Risks and Uncertainties
The risks and uncertainties are discussed within the Company’s most recent Annual Information Form filed on SEDAR at www.sedar.com, and the Annual Report on Form 40-F filed on EDGAR at www.sec.gov/edgar.shtml.
Forward Looking Statements
The consolidated financial statements and management’s discussion and analysis and any other materials included with them, contain certain forward-looking statements relating but not limited to the Company’s expectations, intentions, plans and beliefs. Forward-looking information can often be identified by forward-looking words such as “anticipate”, “believe”, “expect”, “goal”, “plan”, “intend”, “estimate”, “may” and “will” or similar words suggesting future outcomes, or other expectations, beliefs, estimates, plans, objectives, assumptions, intentions or statements about future events or performance.
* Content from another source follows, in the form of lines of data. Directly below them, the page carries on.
-- ==== Sys2Proof/Machine/Commands.lean ====
section
/-! DEFINITION. The host commands (spec 43_commands.md). A command's meaning is one rising edge with `RST` = 0 and the command on
the port (R170, R180): accepted when `PHASE` = `IDLE`, and turned away, with the sequencer stepping instead, while a frame is
being sent (R175, log 11). -/

namespace Sys2Proof.Machine

/-- One edge with a command presented: its effect when it is accepted, the sequencer's step when a frame is being sent (R180). -/
def State.commandEdge (s : State) (effect : State → State) : State :=
  match s.phase with
  | .tx => s.sequencerEdge
  | .idle => (effect s).hold 1

/-- SETUP: setType, setId, `CONFIGURED` <- 1 (R171). -/
def Block.setup (id : Byte) (b : Block) : Block := { b with buf := writeId id (writeType b.buf), configured := true }

/-- The start of the frame of a buffer (R110, R172). -/
def Block.startFrame (m : Memory) (b : Block) : Block :=
  { b with buf := m, phase := .tx, seg := 0#8, cnt := 0, tx := level m 0 }

/-- SEND: ErrState before configuration (R200), else pack, checksum and start the frame (R172). -/
def Block.send (rt acc : Nat) (b : Block) : Block :=
  if b.configured = false then b.raiseErrState else b.startFrame (messageOf rt acc b.buf)

/-- SETUP's effect in the machine. -/
def State.setupEffect (id : Byte) (s : State) : State := { s with toBlock := s.toBlock.setup id }

/-- The start of a frame in the machine: it drives the line. -/
def State.startFrame (s : State) (m : Memory) : State := { s with toBlock := s.toBlock.startFrame m }.opened

/-- SEND's effect in the machine: a frame's start drives the line. -/
def State.sendEffect (rt acc : Nat) (s : State) : State :=
  if s.configured = false then { s with toBlock := s.toBlock.send rt acc }
  else { s with toBlock := s.toBlock.send rt acc }.opened

/-- SETUP (R171). -/
def execSetup (id : Byte) (s : State) : Host.Outcome State Fault Refusal :=
  .next (s.commandEdge (State.setupEffect id))

/-- SEND (R172); a reading wider than its port has no encoding (R75, I4). -/
def execSend (rt acc : Nat) (s : State) : Host.Outcome State Fault Refusal :=
  if FitsRt s.cfg rt ∧ FitsAcc s.cfg acc then .next (s.commandEdge (State.sendEffect rt acc))
  else .refused .operandTooWide

/-- RSVD0, the reserved code 0b00 (R173). -/
def execRsvd0 (s : State) : Host.Outcome State Fault Refusal := .next (s.commandEdge State.raiseErrCmd)

/-- RSVD3, the reserved code 0b11 (R173). -/
def execRsvd3 (s : State) : Host.Outcome State Fault Refusal := .next (s.commandEdge State.raiseErrCmd)

end Sys2Proof.Machine
end

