-- ==== Sys2Proof/Laws/Memory.lean ====
section
/-! SUPPORT. The buffer: a read after a write, the canonical form that every write keeps, and equality of canonical buffers. -/

namespace Sys2Proof.Machine

@[simp] theorem Memory.read_nil (a : Nat) : Memory.read [] a = 0#8 := rfl

theorem Memory.read_put_same (m : Memory) (a : Nat) (v : Byte) : (m.put a v).read a = v := by
  induction m with
  | nil => simp [Memory.put, Memory.read]
  | cons c m ih =>
    obtain ⟨b, w⟩ := c
    simp only [Memory.put]
    split
    · simp [Memory.read]
    · split
      · simp [Memory.read]
      · have : b ≠ a := by omega
        simpa [Memory.read, this] using ih

theorem Memory.read_put_other (m : Memory) {a b : Nat} (v : Byte) (h : b ≠ a) : (m.put a v).read b = m.read b := by
  induction m with
  | nil => simp [Memory.put, Memory.read, h.symm]
  | cons c m ih =>
    obtain ⟨d, w⟩ := c
    simp only [Memory.put]
    split
    · simp [Memory.read, h.symm]
    · split
      · rename_i e; subst e; simp [Memory.read, h.symm]
      · simp [Memory.read, ih]

theorem Memory.read_erase_same (m : Memory) (a : Nat) : (m.erase a).read a = 0#8 := by
  induction m with
  | nil => rfl
  | cons c m ih =>
    obtain ⟨b, w⟩ := c
    simp only [Memory.erase]
    split
    · exact ih
    · rename_i h; simpa [Memory.read, Ne.symm h] using ih

theorem Memory.read_erase_other (m : Memory) {a b : Nat} (h : b ≠ a) : (m.erase a).read b = m.read b := by
  induction m with
  | nil => rfl
  | cons c m ih =>
    obtain ⟨d, w⟩ := c
    simp only [Memory.erase]
    split
    · rename_i e; subst e; simp [Memory.read, h.symm, ih]
    · simp [Memory.read, ih]

/-- A read of the address written gives the byte written. -/
@[simp] theorem Memory.read_write_same (m : Memory) (a : Nat) (v : Byte) : (m.write a v).read a = v := by
  unfold Memory.write
  split
  · rename_i h; rw [h]; exact m.read_erase_same a
  · exact m.read_put_same a v

/-- A read of another address gives what it gave before. -/
theorem Memory.read_write_other (m : Memory) {a b : Nat} (v : Byte) (h : b ≠ a) : (m.write a v).read b = m.read b := by
  unfold Memory.write
  split
  · exact m.read_erase_other h
  · exact m.read_put_other v h

/-- A read after a write, by cases on the address. -/
theorem Memory.read_write (m : Memory) (a b : Nat) (v : Byte) :
    (m.write a v).read b = if b = a then v else m.read b := by
  split
  · rename_i h; rw [h, Memory.read_write_same]
  · rename_i h; exact m.read_write_other v h

/-- A read of an address that none of the writes names gives what it gave before. -/
theorem Memory.read_writeAll_other (m : Memory) (l : List (Nat × Byte)) (b : Nat) (h : ∀ p ∈ l, p.1 ≠ b) :
    (m.writeAll l).read b = m.read b := by
  induction l generalizing m with
  | nil => rfl
  | cons p l ih =>
    obtain ⟨a, v⟩ := p
    rw [Memory.writeAll, ih _ fun q hq => h q (List.mem_cons_of_mem _ hq)]
    exact m.read_write_other v (h (a, v) List.mem_cons_self).symm

/-! ### The canonical form -/

theorem Memory.wfFrom_mono {lo lo' : Nat} (h : lo ≤ lo') (m : Memory) (w : Memory.wfFrom lo' m = true) :
    Memory.wfFrom lo m = true := by
  cases m with
  | nil => rfl
  | cons c m =>
    obtain ⟨a, v⟩ := c
    simp only [Memory.wfFrom, Bool.and_eq_true, decide_eq_true_eq] at w ⊢
    exact ⟨⟨⟨h.trans w.1.1.1, w.1.1.2⟩, w.1.2⟩, w.2⟩

theorem Memory.wfFrom_put {lo : Nat} (m : Memory) {a : Nat} {v : Byte} (hlo : lo ≤ a) (ha : a < bufLen) (hv : v ≠ 0#8)
    (w : Memory.wfFrom lo m = true) : Memory.wfFrom lo (m.put a v) = true := by
  induction m generalizing lo with
  | nil => simp [Memory.put, Memory.wfFrom, hlo, ha, hv]
  | cons c m ih =>
    obtain ⟨b, x⟩ := c
    simp only [Memory.wfFrom, Bool.and_eq_true, decide_eq_true_eq] at w
    obtain ⟨⟨⟨hb, hb'⟩, hx⟩, hm⟩ := w
    simp only [Memory.put]
    split
    · rename_i h; simp [Memory.wfFrom, hlo, ha, hv, hb', hx, hm]; omega
    · split
      · rename_i h; subst h; simp [Memory.wfFrom, hlo, ha, hv, hm]
      · simp [Memory.wfFrom, hb, hb', hx, ih (by omega) hm]

theorem Memory.wfFrom_erase {lo : Nat} (m : Memory) (a : Nat) (w : Memory.wfFrom lo m = true) :
    Memory.wfFrom lo (m.erase a) = true := by
  induction m generalizing lo with
  | nil => rfl
  | cons c m ih =>
    obtain ⟨b, x⟩ := c
    simp only [Memory.wfFrom, Bool.and_eq_true, decide_eq_true_eq] at w
    obtain ⟨⟨⟨hb, hb'⟩, hx⟩, hm⟩ := w
    simp only [Memory.erase]
    split
    · exact Memory.wfFrom_mono (by omega) _ (ih hm)
    · simp [Memory.wfFrom, hb, hb', hx, ih hm]

/-- A write to an address of the buffer keeps the canonical form. -/
theorem Memory.wf_write {m : Memory} {a : Nat} (v : Byte) (w : m.wf = true) (ha : a < bufLen) :
    (m.write a v).wf = true := by
  unfold Memory.write Memory.wf
  split
  · exact Memory.wfFrom_erase m a w
  · rename_i hv; exact Memory.wfFrom_put m (Nat.zero_le a) ha hv w

/-- Several writes to addresses of the buffer keep the canonical form. -/
theorem Memory.wf_writeAll {m : Memory} (l : List (Nat × Byte)) (w : m.wf = true) (h : ∀ p ∈ l, p.1 < bufLen) :
    (m.writeAll l).wf = true := by
  induction l generalizing m with
  | nil => exact w
  | cons p l ih =>
    obtain ⟨a, v⟩ := p
    exact ih (Memory.wf_write v w (h (a, v) List.mem_cons_self)) fun q hq => h q (List.mem_cons_of_mem _ hq)

/-- The buffer is in canonical form at reset. -/
theorem State.reset_buf_wf : State.reset.buf.wf = true := rfl

theorem Memory.read_below {lo : Nat} {m : Memory} {a : Nat} (w : Memory.wfFrom lo m = true) (h : a < lo) :
    m.read a = 0#8 := by
  induction m generalizing lo with
  | nil => rfl
  | cons c m ih =>
    obtain ⟨b, x⟩ := c
    simp only [Memory.wfFrom, Bool.and_eq_true, decide_eq_true_eq] at w
    obtain ⟨⟨⟨hb, -⟩, -⟩, hm⟩ := w
    have : b ≠ a := by omega
    simpa [Memory.read, this] using ih hm (by omega)

theorem Memory.eq_of_wfFrom {lo : Nat} {m m' : Memory} (w : Memory.wfFrom lo m = true) (w' : Memory.wfFrom lo m' = true)
    (h : ∀ a, m.read a = m'.read a) : m = m' := by
  induction m generalizing lo m' with
  | nil =>
    cases m' with
    | nil => rfl
    | cons c m' =>
      obtain ⟨b, x⟩ := c
      simp only [Memory.wfFrom, Bool.and_eq_true, decide_eq_true_eq] at w'
      have := h b
      simp [Memory.read] at this
      exact absurd this.symm w'.1.2
  | cons c m ih =>
    obtain ⟨b, x⟩ := c
    have wc := w
    simp only [Memory.wfFrom, Bool.and_eq_true, decide_eq_true_eq] at w
    obtain ⟨⟨⟨hb, -⟩, hx⟩, hm⟩ := w
    have hbx : m'.read b = x := by rw [← h b]; simp [Memory.read]
    cases m' with
    | nil => exact absurd hbx.symm hx
    | cons c' m' =>
      obtain ⟨d, y⟩ := c'
      have wc' := w'
      simp only [Memory.wfFrom, Bool.and_eq_true, decide_eq_true_eq] at w'
      obtain ⟨⟨⟨hd, -⟩, hy⟩, hm'⟩ := w'
      have hdy : Memory.read ((b, x) :: m) d = y := by rw [h d]; simp [Memory.read]
      have hbd : b = d := by
        rcases Nat.lt_trichotomy b d with hlt | he | hgt
        · have e : Memory.read ((d, y) :: m') b = 0#8 := by
            have : d ≠ b := by omega
            simpa [Memory.read, this] using Memory.read_below hm' (by omega)
          exact absurd (hbx.symm.trans e) hx
        · exact he
        · have e : Memory.read ((b, x) :: m) d = 0#8 := by
            have : b ≠ d := by omega
            simpa [Memory.read, this] using Memory.read_below hm (by omega)
          exact absurd (hdy.symm.trans e) hy
      subst hbd
      have hxy : x = y := by simpa [Memory.read] using hbx.symm
      subst hxy
      congr 1
      refine ih hm hm' fun a => ?_
      by_cases hab : b = a
      · subst hab; rw [Memory.read_below hm (by omega), Memory.read_below hm' (by omega)]
      · have := h a
        simpa [Memory.read, hab] using this

/-- Canonical buffers that read alike are the same data. -/
theorem Memory.eq_of_wf {m m' : Memory} (w : m.wf = true) (w' : m'.wf = true) (h : ∀ a, m.read a = m'.read a) : m = m' :=
  Memory.eq_of_wfFrom w w' h

/-- A canonical buffer reads 0x00 at every address that does not exist. -/
theorem Memory.read_outside {m : Memory} {a : Nat} (w : m.wf = true) (ha : bufLen ≤ a) : m.read a = 0#8 := by
  have : ∀ lo, Memory.wfFrom lo m = true → m.read a = 0#8 := by
    induction m with
    | nil => intros; rfl
    | cons c m ih =>
      obtain ⟨b, x⟩ := c
      intro lo w
      simp only [Memory.wfFrom, Bool.and_eq_true, decide_eq_true_eq] at w
      have hb : b ≠ a := by omega
      have hm := w.2
      simpa [Memory.read, hb] using ih (Memory.wfFrom_mono (Nat.zero_le _) _ hm) _ hm
  exact this 0 w

end Sys2Proof.Machine
end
Forward-looking information may include reserve and resource estimates and expected changes to them, estimates of future production and related financial analysis, unit costs, costs of capital projects and timing of commencement of operations, and is based on current expectations that involve a number of business risks and uncertainties. Factors that could cause actual results to differ materially from any forward-looking statement include, but are not limited to, failure to establish estimated resources and reserves, the grade and recovery of ore which is mined varying from estimates, capital and operating costs varying significantly from estimates, delays in obtaining or failures to obtain required governmental, environmental or other project approvals, inflation, changes in exchange rates, fluctuations in commodity prices, delays in the development of projects and other factors. Forward-looking statements are subject to risks, uncertainties and other factors that could cause actual results to differ materially from expected results.
Potential shareholders and prospective investors should be aware that these statements are subject to known and unknown risks, uncertainties and other factors that could cause actual results to differ materially from those suggested by the forward-looking statements. Shareholders are cautioned not to place undue reliance on forward-looking information. By its nature, forward-looking information involves numerous assumptions, inherent risks and uncertainties, both general and specific, that contribute to the possibility that the predictions, forecasts, projections and various future events will not occur. The Company undertakes no obligation to update publicly or otherwise revise any forward-looking information whether as a result of new information, future events or other such factors which affect this information, except as required by law.